Saved data entries
/-! ## Scalar registers and branches of A, V, M and D (R152, R153, R223, R224, R257, R279) -/

/-- The scalar instructions of A, V, M and D: the register written, and the value it is written with, modulo 2^64. -/
inductive ScalarOp : Instr → SReg → (Bank → Int) → Prop
  | xldi (d : Fin 16) (m : BitVec 28) : ScalarOp (.xldi d m) (.x d) fun _ => m.toInt
  | xadd (d a b : Fin 16) : ScalarOp (.xadd d a b) (.x d) fun k => (k.getX a).toNat + (k.getX b).toNat
  | xaddi (d a : Fin 16) (m : BitVec 28) : ScalarOp (.xaddi d a m) (.x d) fun k => (k.getX a).toNat + m.toInt
  | xsub (d a b : Fin 16) : ScalarOp (.xsub d a b) (.x d) fun k => (k.getX a).toNat - (k.getX b).toNat
  | xmul (d a b : Fin 16) : ScalarOp (.xmul d a b) (.x d) fun k => (k.getX a).toNat * (k.getX b).toNat
  | xshl (d a : Fin 16) (n : Fin 64) : ScalarOp (.xshl d a n) (.x d) fun k => (k.getX a).toNat * 2 ^ n.val
  | xshr (d a : Fin 16) (n : Fin 64) : ScalarOp (.xshr d a n) (.x d) fun k => ((k.getX a).toNat / 2 ^ n.val : Nat)
  | xand (d a b : Fin 16) : ScalarOp (.xand d a b) (.x d) fun k => ((k.getX a).toNat &&& (k.getX b).toNat : Nat)
  | sldi (d : Fin 16) (m : BitVec 24) : ScalarOp (.sldi d m) (.e d) fun _ => m.toInt
  | sadd (d a b : Fin 16) : ScalarOp (.sadd d a b) (.e d) fun k => (k.getE a).toNat + (k.getE b).toNat
  | smul (d a b : Fin 16) : ScalarOp (.smul d a b) (.e d) fun k => (k.getE a).toNat * (k.getE b).toNat
  | mldi (d : Fin 16) (m : BitVec 32) : ScalarOp (.mldi d m) (.h d) fun _ => m.toInt
  | maddi (d a : Fin 16) (m : BitVec 32) : ScalarOp (.maddi d a m) (.h d) fun k => (k.getH a).toNat + m.toInt
  | dldi (d : Fin 16) (m : BitVec 32) : ScalarOp (.dldi d m) (.d d) fun _ => m.toInt
  | daddi (d a : Fin 16) (m : BitVec 32) : ScalarOp (.daddi d a m) (.d d) fun k => (k.getD a).toNat + m.toInt
/-- The branches of A, V, M and D: their displacement, the counter they take 1 from, and when they are taken. -/
inductive HopForm : Instr → Engine → Int → Option SReg → (Bank → Bool) → Prop
  | xb (n : BitVec 32) : HopForm (.xb n) .a n.toInt none fun _ => true
  | xbne (a b : Fin 16) (n : BitVec 32) : HopForm (.xbne a b n) .a n.toInt none fun k => decide (k.getX a ≠ k.getX b)
  | xblt (a b : Fin 16) (n : BitVec 32) : HopForm (.xblt a b n) .a n.toInt none fun k => decide ((k.getX a).toInt < (k.getX b).toInt)
  | xloop (a : Fin 16) (n : BitVec 32) : HopForm (.xloop a n) .a n.toInt (some (.x a)) fun k => decide (1 < (k.getX a).toNat)
  | vb (n : BitVec 36) : HopForm (.vb n) .v n.toInt none fun _ => true
  | vloop (a : Fin 16) (n : BitVec 36) : HopForm (.vloop a n) .v n.toInt (some (.e a)) fun k => decide (1 < (k.getE a).toNat)
  | bmskip (n : BitVec 36) : HopForm (.bmskip n) .v n.toInt none fun k => match k.mask with | t :: _ => decide (t = 0) | [] => false
  | mloop (a : Fin 16) (n : BitVec 32) : HopForm (.mloop a n) .m n.toInt (some (.h a)) fun k => decide (1 < (k.getH a).toNat)
  | mbnz (a : Fin 16) (n : BitVec 32) : HopForm (.mbnz a n) .m n.toInt none fun k => decide (k.getH a ≠ 0)
  | dloop (a : Fin 16) (n : BitVec 32) : HopForm (.dloop a n) .d n.toInt (some (.d a)) fun k => decide (1 < (k.getD a).toNat)
  | dbnz (a : Fin 16) (n : BitVec 32) : HopForm (.dbnz a n) .d n.toInt none fun k => decide (k.getD a ≠ 0)
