/-! ## Partition, VF and region descriptors -/

/-- R344, R162, R173, R365: an accepted write of a partition descriptor is what the window then reads at that place, and no other partition changes; a
partition that is created has every postmark free, none live, and a pool of zeros. A write that a rule forbids is discarded. The model's
choices: the pool is zeroed as VALID is set (log entry 96), and when a cluster may leave (log entry 74). -/
def Claim.PartitionDescriptors : Prop :=
  ∀ (s : State), let ev := s.cur.ev
    let v := ev.val.toNat
    let old := s.part ev.part
    ((20 ≤ ev.part ∨ 32 ≤ ev.quad ∨ ¬ PartAccepts s ev.part ev.quad v) → exec .partitionDescWrite s = .next s) ∧
    (ev.part < 20 → ev.quad < 32 → PartAccepts s ev.part ev.quad v → ∃ t, exec .partitionDescWrite s = .next t ∧
      let p := t.part ev.part
      t.pfRead (0x10000 + 256 * ev.part + 8 * ev.quad) = v ∧ (∀ k, k ≠ ev.part → t.part k = s.part k) ∧ t.cores = s.cores ∧ t.vfs = s.vfs ∧
      (∀ c, c ∈ t.dev.removed ↔ c ∈ s.dev.removed ∧ ¬ (old.clusters.getLsbD (c / 16) = true ∧ p.clusters.getLsbD (c / 16) = false)) ∧
      (ev.quad = 11 → v = 1 → old.valid = false → p.tickno = 0 ∧ p.nextEdge = s.timebase + p.tickper ∧ p.pm = [] ∧ p.pmNext = 1 ∧
        p.cells = [] ∧ p.pmReqs = [] ∧ ∀ a, p.poolBase ≤ a → a < p.poolBase + 64 * p.poolLines → t.dram.read a = 0) ∧
      (¬ (ev.quad = 11 ∧ v = 1 ∧ old.valid = false) → t.dram = s.dram ∧ p.pm = old.pm ∧ p.tickno = old.tickno))

/-- R345, R360, R365: an accepted write of a VF descriptor is what the window then reads, but that RESET stays set until the reset is over; a write
that a rule forbids is discarded. -/
def Claim.VfDescriptors : Prop :=
  ∀ (s : State), let ev := s.cur.ev
    let v := ev.val.toNat
    ((96 ≤ ev.vf ∨ 32 ≤ ev.quad ∨ ¬ VfAccepts s ev.vf ev.quad v) → exec .vfDescWrite s = .next s) ∧
    (ev.vf < 96 → ev.quad < 32 → VfAccepts s ev.vf ev.quad v → ∃ x, exec .vfDescWrite s = .next (s.setVf ev.vf x) ∧
      (ev.quad ≠ 0 → (s.setVf ev.vf x).pfRead (0x20000 + 256 * ev.vf + 8 * ev.quad) = v) ∧
      (ev.quad = 0 → x.partition = v % 256 ∧ x.home = v / 2 ^ 8 % 256 ∧ x.weight = v / 2 ^ 16 % 256 ∧ x.valid = v.testBit 24 ∧
        x.reset = ((s.vf ev.vf).reset || v.testBit 25)) ∧
      x.queues = (s.vf ev.vf).queues ∧ x.qpage = (s.vf ev.vf).qpage)

/-- R304, R366: an accepted write of a region descriptor is what the window then reads (FLAGS and DIGEST stay as they were); a write that a rule
forbids is discarded, and so is one with a zero-field that is not zero (the model's choice: log entry 112). -/
def Claim.RegionDescriptors : Prop :=
  ∀ (s : State), let ev := s.cur.ev
    let v := ev.val.toNat
    let sl := s.slice ev.core
    ((1536 ≤ ev.core ∨ 16 ≤ ev.idx ∨ 16 ≤ ev.quad ∨ ¬ RegionAccepts sl ev.idx ev.quad v) → exec .regionDescWrite s = .next s) ∧
    (ev.core < 1536 → ev.idx < 16 → ev.quad < 16 → RegionAccepts sl ev.idx ev.quad v → ∃ r : Region,
      exec .regionDescWrite s = .next (s.setSlice ev.core { sl with regions := sl.regions.put ev.idx r }) ∧
      (ev.quad = 0 → r.base = v) ∧ (ev.quad = 1 → r.len = v) ∧ (ev.quad = 2 → r.vf = v % 256 ∧ r.key = v / 2 ^ 16 % 512) ∧
      (ev.quad ≠ 0 → r.base = (sl.regions.get ev.idx {}).base) ∧ (ev.quad ≠ 1 → r.len = (sl.regions.get ev.idx {}).len) ∧
      r.dirty = (sl.regions.get ev.idx {}).dirty ∧ r.digest = (sl.regions.get ev.idx {}).digest)

/-- Partition, VF and region descriptors. -/
def Obligations.Descriptors : Prop := Claim.PartitionDescriptors ∧ Claim.VfDescriptors ∧ Claim.RegionDescriptors

/-! ## Registers of the host's windows, queues and queue pages -/

/-- R364, R366, R367: writes of the PF window: the slot shares of a die, WLIM and TOKMAX of a core (which lowers TOKENS with it), the places
and sizes of the PF mailbox, and MBRD of a VF, which never passes MBWR; a write of another size is discarded. A VF's window reads its
mailbox's indices, QPAGE and the queue descriptors as they were written. The places of TOKMAX (0x400000 + 8c) and of the PF mailbox's
registers (from 0x500000), the rings that it may have and the discard of other sizes are the model's choices (log entry 15). -/
def Claim.WindowRegisters : Prop :=
  ∀ (s : State), let ev := s.cur.ev
    let v := ev.val.toNat
    (ev.quad ≠ 0 → ev.quad ≠ 8 → exec .pfWindowWrite s = .next s) ∧
    (∀ core, core < 1536 → ev.fromPf = true → ev.quad = 8 →
      (ev.idx = 0x330000 + 8 * core → 0 < v → v < 2 ^ 20 →
        exec .pfWindowWrite s = .next (s.setSlice core { s.slice core with wlim := v })) ∧
      (ev.idx = 0x400000 + 8 * core → 256 ≤ v → v ≤ 65536 → exec .pfWindowWrite s =
        .next (s.setCore core { s.core core with tokmax := v, tokens := Nat.min (s.core core).tokens v }))) ∧
    (∀ die, die < 8 → ev.fromPf = true → ev.quad = 8 → ev.idx = 0x200 + 8 * die → v < 2 ^ 32 →
      v % 256 + v / 2 ^ 8 % 256 + v / 2 ^ 16 % 256 + v / 2 ^ 24 ≤ 64 → ∃ t, exec .pfWindowWrite s = .next t ∧ t.pfRead ev.idx = v ∧
        (∀ d c, d ≠ die → c < 4 → t.dev.share d c = s.dev.share d c)) ∧
    (let box := s.dev.pfBox
     let writes (off : Nat) (m : Mailbox) : Prop := ev.fromPf = true → ev.quad = 8 → ev.idx = off →
      exec .pfWindowWrite s = .next { s with dev := { s.dev with pfBox := m } }
     (v % 32 = 0 → writes 0x500000 { box with base := v }) ∧
     ((∃ n, 4 ≤ n ∧ n ≤ 16 ∧ v = 2 ^ n) → writes 0x500008 { box with size := v }) ∧ (¬ (∃ n, 4 ≤ n ∧ n ≤ 16 ∧ v = 2 ^ n) → writes 0x500008 box) ∧
     writes 0x500018 (if v ≤ box.wr then { box with rd := v } else box) ∧
     s.pfRead 0x500000 = box.base ∧ s.pfRead 0x500008 = box.size ∧ s.pfRead 0x500010 = box.wr ∧ s.pfRead 0x500018 = box.rd ∧
     s.pfRead 0x500020 = box.drop) ∧
    (ev.fromPf = false → ev.quad = 8 → ev.idx = 0 → exec .pfWindowWrite s = .next (if v ≤ (s.vf ev.vf).mbox.wr then
      s.setVf ev.vf { s.vf ev.vf with mbox := { (s.vf ev.vf).mbox with rd := v } } else s)) ∧
    (∀ k, let x := s.vf k
      s.vfRead k 0 = x.mbox.rd ∧ s.vfRead k 8 = x.mbox.wr ∧ s.vfRead k 0x10 = x.mbox.drop ∧ s.vfRead k 0x20 = x.qpage ∧
        ∀ i, i < 64 → s.vfRead k (0x100 + 16 * i) = (x.queues.get i {}).word) ∧
    ∀ (w : Word) (pf : Bool) (q : SwQueue), queueOf w.toNat pf = some q → q.word = w.toNat

/-- R367 to R369: a queue descriptor of queues 0 to 63: it is written when the queue is off, or turns it off and takes it from its slot; QDOOR and
QDOORX move the write index of an enabled queue without WATCH, up to a full queue ahead of the read index; else they are discarded. -/
def Claim.QueueWindows : Prop :=
  ∀ (s : State), let ev := s.cur.ev
    let x := s.vf ev.vf
    let v := ev.val.toNat
    (∀ q, ev.idx < 64 → ev.vf < 96 → queueOf v ev.fromPf = some q → (x.queues.get ev.idx {}).en = false →
      (q.en = false ∨ s.enabled q.die < 4096) → exec .qdescWrite s = .next (s.setQ ev.vf ev.idx { q with waitSince := s.nextId })) ∧
    (∀ q o, ev.idx < 64 → ev.vf < 96 → queueOf v ev.fromPf = some q → x.queues.find? ev.idx = some o → o.en = true →
      (q.en = true ∨ o.alike q = false → exec .qdescWrite s = .next s) ∧
      (q.en = false → o.alike q = true → o.busy = false → ∃ t, exec .qdescWrite s = .next t ∧
        ((t.vf ev.vf).queues.find? ev.idx).map (·.en) = some false ∧
        ∀ h ∈ t.slots, h.2.reclaim = true ∨ h.2.vf ≠ ev.vf ∨ h.2.queue ≠ ev.idx)) ∧
    (64 ≤ ev.idx ∨ 96 ≤ ev.vf ∨ queueOf v ev.fromPf = none → exec .qdescWrite s = .next s) ∧
    (∀ q, x.queues.find? ev.idx = some q → ev.idx < 64 →
      let moved (w : Nat) : State := { s with nextId := s.nextId + 1 }.setQ ev.vf ev.idx
        { q with wr := w, waitSince := if q.wr ≤ q.rd then s.nextId else q.waitSince }
      exec .qdoorWrite s = .next (if q.en = true ∧ q.watch = false ∧ v ≤ q.rd + 2 ^ q.logsize then moved v else s)) ∧
    (∀ q, x.queues.find? (v / 2 ^ 32) = some q → 64 ≤ v / 2 ^ 32 → v / 2 ^ 32 < 4096 →
      let w := v % 2 ^ 32
      exec .qdoorxWrite s = .next (if q.en = true ∧ q.watch = false ∧ w ≤ q.rd + 2 ^ q.logsize then
        { s with nextId := s.nextId + 1 }.setQ ev.vf (v / 2 ^ 32)
          { q with wr := w, waitSince := if q.wr ≤ q.rd then s.nextId else q.waitSince } else s)) ∧
    (v / 2 ^ 44 ≠ 0 ∨ v / 2 ^ 32 < 64 → exec .qdoorxWrite s = .next s)

/-- R368: QPAGE of a page that is not aligned is discarded; the page 0 ends the chain, so that no queue from 64 on exists, but for one whose packet
is being dispatched, which closes; queues 0 to 63 stay. -/
def Claim.QueuePages : Prop :=
  ∀ (s : State), let ev := s.cur.ev
    (ev.val.toNat % 4096 ≠ 0 → exec .qpageWrite s = .next s) ∧
    (ev.val = 0 → ∃ t, exec .qpageWrite s = .next t ∧ (t.vf ev.vf).qpage = 0 ∧
      (∀ k q, (k, q) ∈ (t.vf ev.vf).queues → 64 ≤ k → q.busy = true ∧ q.closing = true) ∧
      (∀ k q, k < 64 → ((k, q) ∈ (t.vf ev.vf).queues ↔ (k, q) ∈ (s.vf ev.vf).queues)) ∧
      ∀ w, w ≠ ev.vf → t.vf w = s.vf w)

/-- Registers of the host's windows, queues and queue pages. -/
def Obligations.HostWindows : Prop := Claim.WindowRegisters ∧ Claim.QueueWindows ∧ Claim.QueuePages

/-! ## Packets are dispatched and launches placed -/

/-- R369, R372, R374: the dispatch of a packet: a NOP completes with status 0; one that is malformed with status 1; a LAUNCH whose record is
refused with status 2, and one whose record is accepted waits to be placed, its queue busy; a GRAPH whose table is accepted enters its
graph, its queue busy, and dispatches its nodes of counter 0 (R375). A slot without a packet does nothing. A completion word is written to
its address, with the VF's MSI-X vector 1 (R363); that it, or the reading of a packet or record, waits for the hypervisor's answer with a
report (R137) is the model's choice (log entry 118). -/
def Claim.PacketDispatch : Prop :=
  ∀ (s s1 : State) (vf k : Nat) (q : SwQueue) (l : List Byte),
    (HasPacket s vf k q l s1 →
      let part := (s1.vf vf).partition
      let info : JobInfo := { cmpl := fieldOf l 16 8, pktId := BitVec.ofNat 64 (fieldOf l 24 8), die := q.die, queue := k }
      let ends (t : State) (status : Nat) : State := (t.completionWord vf part info status).packetDone vf k
      (¬ PacketFine q l →
        (fieldOf l 0 1 = 0 ∨ 2 < fieldOf l 0 1 → exec .nopPacket s = .next (ends s1 1)) ∧
        (fieldOf l 0 1 = 1 → exec .launch s = .next (ends s1 1)) ∧ (fieldOf l 0 1 = 2 → exec .graph s = .next (ends s1 1))) ∧
      (PacketFine q l →
        (fieldOf l 0 1 = 0 → exec .nopPacket s = .next (ends s1 0)) ∧
        (∀ t e, fieldOf l 0 1 = 1 → s1.readRecord vf q.die (fieldOf l 8 8) q.pf q.cls = (.error e, t) →
          exec .launch s = .next (t.stopRead vf k e)) ∧
        (∀ t, fieldOf l 0 1 = 1 → s1.readRecord vf q.die (fieldOf l 8 8) q.pf q.cls = (.ok none, t) →
          exec .launch s = .next ((t.completionWord vf (t.vf vf).partition info 2).packetDone vf k)) ∧
        (∀ t r, fieldOf l 0 1 = 1 → s1.readRecord vf q.die (fieldOf l 8 8) q.pf q.cls = (.ok (some r), t) →
          let p : PendLaunch := { vf := vf, die := q.die, record := r, info := { info with deadTick := r.deadtick } }
          exec .launch s = .next ({ t with launches := t.launches ++ [p] }.setQ vf k { q with busy := true })) ∧
        (∀ t e, fieldOf l 0 1 = 2 → s1.readNodes part vf 256 (fieldOf l 8 8) = (.error e, t) →
          exec .graph s = .next (t.stopRead vf k e)) ∧
        (∀ t, fieldOf l 0 1 = 2 → s1.readNodes part vf 256 (fieldOf l 8 8) = (.ok none, t) →
          exec .graph s = .next ((t.completionWord vf part info 2).packetDone vf k)) ∧
        (∀ t n ns, fieldOf l 0 1 = 2 → s1.readNodes part vf 256 (fieldOf l 8 8) = (.ok (some (n :: ns)), t) →
          let g : Graph := { id := t.nextId, vf := vf, die := q.die, info := info, pf := q.pf, nodes := n :: ns }
          let u : State := { t with nextId := t.nextId + 1, graphs := t.graphs ++ [g] }.setQ vf k { q with busy := true }
          exec .graph s = .next (u.startNodes g.id) ∧
          ((∀ o ∈ t.graphs, o.id ≠ g.id) → (∀ x ∈ g.nodes, x.dep = 0 → x.launch = false) → ns.length < 256 →
            (u.startNodes g.id).graphs = t.graphs ++ [{ g with nodes := g.nodes.map fun x => { x with dispatched := x.dispatched || x.dep == 0 } }])))) ∧
    (s.head = (none, s1) → exec .nopPacket s = .next s1 ∧ exec .launch s = .next s1 ∧ exec .graph s = .next s1) ∧
    (∀ i status f t, i.cmpl ≠ 0 → s.stage2 k vf i.cmpl .write = (some f, t) → t.lineCond k i.cmpl f.pa f.key = .ok →
      s.completionWord vf k i status =
        (t.writeLoc (.mem k 0 i.cmpl f.pa f.key) (leBytes (status * 2 ^ 56 + i.pktId.toNat % 2 ^ 32) 8)).fireVf vf 1) ∧
    (∀ i status t, i.cmpl ≠ 0 → s.stage2 k vf i.cmpl .write = (none, t) → (s.completionWord vf k i status).dev.cmpl = t.dev.cmpl ++
      [{ vf := vf, part := k, gpa := i.cmpl, val := status * 2 ^ 56 + i.pktId.toNat % 2 ^ 32, s2stall := some t.dev.pfBox.seq }])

§ **TASK OBJECTIVE**
With the line that has "forbids is discarded, and" as the first and the line that has "mailbox's indices, QPAGE" as the last, repeat exactly that run of lines above and no more.

§ **EXERCISE OUTPUT**
forbids is discarded, and so is one with a zero-field that is not zero (the model's choice: log entry 112). -/
def Claim.RegionDescriptors : Prop :=
  ∀ (s : State), let ev := s.cur.ev
    let v := ev.val.toNat
    let sl := s.slice ev.core
    ((1536 ≤ ev.core ∨ 16 ≤ ev.idx ∨ 16 ≤ ev.quad ∨ ¬ RegionAccepts sl ev.idx ev.quad v) → exec .regionDescWrite s = .next s) ∧
    (ev.core < 1536 → ev.idx < 16 → ev.quad < 16 → RegionAccepts sl ev.idx ev.quad v → ∃ r : Region,
      exec .regionDescWrite s = .next (s.setSlice ev.core { sl with regions := sl.regions.put ev.idx r }) ∧
      (ev.quad = 0 → r.base = v) ∧ (ev.quad = 1 → r.len = v) ∧ (ev.quad = 2 → r.vf = v % 256 ∧ r.key = v / 2 ^ 16 % 512) ∧
      (ev.quad ≠ 0 → r.base = (sl.regions.get ev.idx {}).base) ∧ (ev.quad ≠ 1 → r.len = (sl.regions.get ev.idx {}).len) ∧
      r.dirty = (sl.regions.get ev.idx {}).dirty ∧ r.digest = (sl.regions.get ev.idx {}).digest)

/-- Partition, VF and region descriptors. -/
def Obligations.Descriptors : Prop := Claim.PartitionDescriptors ∧ Claim.VfDescriptors ∧ Claim.RegionDescriptors

/-! ## Registers of the host's windows, queues and queue pages -/

/-- R364, R366, R367: writes of the PF window: the slot shares of a die, WLIM and TOKMAX of a core (which lowers TOKENS with it), the places
and sizes of the PF mailbox, and MBRD of a VF, which never passes MBWR; a write of another size is discarded. A VF's window reads its
mailbox's indices, QPAGE and the queue descriptors as they were written. The places of TOKMAX (0x400000 + 8c) and of the PF mailbox's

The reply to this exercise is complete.